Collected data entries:
=====

-- ==== Sys2Proof/Laws/PerInstr.lean ====
section
/-! SUPPORT. One lemma per instruction: its fields fill no more than the 32 bits of a word (R71, R72). -/

namespace Sys2Proof.Laws.Encoding

/-- The fields of the word of an instruction end at bit 31; an event has no word, and 0 stands for it. -/
def Statement (i : Instr) : Prop := i.encodeNat < 2 ^ 32
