theorem witness_CapabilityFormResults :
    let open' := fun (c : Cap) => c.tag = true ∧ c.isSealed = false
    let derive := fun (c : Cap) => open' c ∧ c.perms &&& 512 = 512
    let may := fun (w : Cap) (p : Nat) => w.tag = true ∧ w.isSealed = false ∧ w.perms &&& p = p ∧ w.base ≤ w.va ∧ (w.va : Int) < w.top ∧ w.va < 2 ^ 20
    let shut : Cap := (poolCap.put 107 1 1).put 108 20 98303
    let c := capAt 2 (2 ^ 20) (2 ^ 16) (2 ^ 20)
    derive poolCap ∧ ((poolCap.va : Int) + 98304 ≤ poolCap.top ∧ Cap.expFor 98304 = some 6 ∧ poolCap.va % 2 ^ 6 = 0 ∧ 98304 % 2 ^ 6 = 0 ∧ poolCap.base ≤ poolCap.va)
      ∧ ((poolCap.va : Int) + 1 ≤ poolCap.top ∧ Cap.expFor 1 = some 0)
      ∧ ((0x3400000000000000 / 2 ^ 60 % 16 < 12) ∧ blogOk (0x3400000000000000 / 2 ^ 60 % 16) (0x3000000000000000 / 2 ^ 56 % 16) = true)
      ∧ may (capAt 0 0 98304 98303) 128 ∧ may (capAt 0 0 98304 0) 256 ∧ shut.tag = true ∧ shut.isSealed = true ∧ shut.otype = (capAt 0 0 98304 98303).va
      ∧ (let s := ((leased.setCtx { leased.ctx with level := .supervisor }).setX 1 5).setK 1 c;
        s.ctx.level ≠ .user ∧ derive (s.k 1) ∧ someAnd s.myLaunch (fun l => l.leases.any (·.id == leaseOf.id)) = true
          ∧ someAnd (s.myVif.bind s.vif) (fun f => f.leases.find? (·.id == leaseOf.id) == some leaseOf) = true
          ∧ leaseOf.id = (s.x 1).toNat % 2 ^ 16 ∧ c.space = leaseOf.space ∧ max c.base leaseOf.va < min c.top (leaseOf.va + leaseOf.len : Nat)
          ∧ okAnd (c.narrow (max c.base leaseOf.va).toNat (min c.top (leaseOf.va + leaseOf.len : Nat) - max c.base leaseOf.va).toNat) (fun _ => true) = true) := by
  decide +kernel

theorem witness_DerivationNeverWidens :
    ([(Instr.kbound 2 1 1, 64), (.kperm 2 1 1, 3), (.kaddr 2 1 1, 98303), (.kformat 2 1 1, 0)].all fun (p : Instr × Nat) =>
      let s := labk.setX 1 (BitVec.ofNat 64 p.2)
      goes p.1 s && (after p.1 s).ctx.pc == s.ctx.pc + 4 && ((after p.1 s).k 2).tag) = true
      ∧ (let s := labk.setK 2 (capAt 0 0 98304 5);
        ([Instr.kbase 3 1, .kseal 3 1 2].all fun i => goes i s && (after i s).ctx.pc == s.ctx.pc + 4 && ((after i s).k 3).tag) = true
          ∧ ((after (.kunseal 4 3 2) (after (.kseal 3 1 2) s)).k 4).tag = true) := by decide +kernel

/-- The one transfer of an access, whether it passes, and runs that are apart. -/
def opens (s : State) (key : Cap) (n : Nat) (ls : List Loc) : Bool := weirsOpen s [movedTo key.space n ls]
def clear (s : State) (ls : List Loc) : Bool := loadHeld s s.here ls == false && ls.any (locDown s) == false && anyBad s ls == false
def apartly (ls : List Loc) : Bool :=
  plainLocs ls && decide (ls.Pairwise fun l m => l.addr + l.len ≤ m.addr ∨ m.addr + m.len ≤ l.addr) && ls.all fun l => decide (0 < l.granule)

/-- The first and the last bytes of the pool, for each width. -/
theorem witness_ScalarLoadResults :
    ([(1, 98303), (2, 98302), (4, 98300), (8, 98296), (8, 0)].all fun (p : Nat × Nat) =>
      let s := labk.setX 2 (BitVec.ofNat 64 p.2)
      let a := effAddr (s.k 1) (s.x 2) (2 ^ 0) 0
      okAnd (operand s (s.k 1) a p.1 permLoad 1 .load) fun ls => clear s ls && opens s (s.k 1) p.1 ls) = true := by
  decide +kernel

=====

*Exercise details*: Repeat each line of the data above, exactly as it appears, from the first through the line that contains "let c := capAt".

*Written solution*:
-- ==== Sys2Proof/Laws/PerInstr.lean ====
section
/-! SUPPORT. One lemma per instruction: its fields fill no more than the 32 bits of a word (R71, R72). -/

namespace Sys2Proof.Laws.Encoding

/-- The fields of the word of an instruction end at bit 31; an event has no word, and 0 stands for it. -/
def Statement (i : Instr) : Prop := i.encodeNat < 2 ^ 32
theorem witness_CapabilityFormResults :
    let open' := fun (c : Cap) => c.tag = true ∧ c.isSealed = false
    let derive := fun (c : Cap) => open' c ∧ c.perms &&& 512 = 512
    let may := fun (w : Cap) (p : Nat) => w.tag = true ∧ w.isSealed = false ∧ w.perms &&& p = p ∧ w.base ≤ w.va ∧ (w.va : Int) < w.top ∧ w.va < 2 ^ 20
    let shut : Cap := (poolCap.put 107 1 1).put 108 20 98303
    let c := capAt 2 (2 ^ 20) (2 ^ 16) (2 ^ 20)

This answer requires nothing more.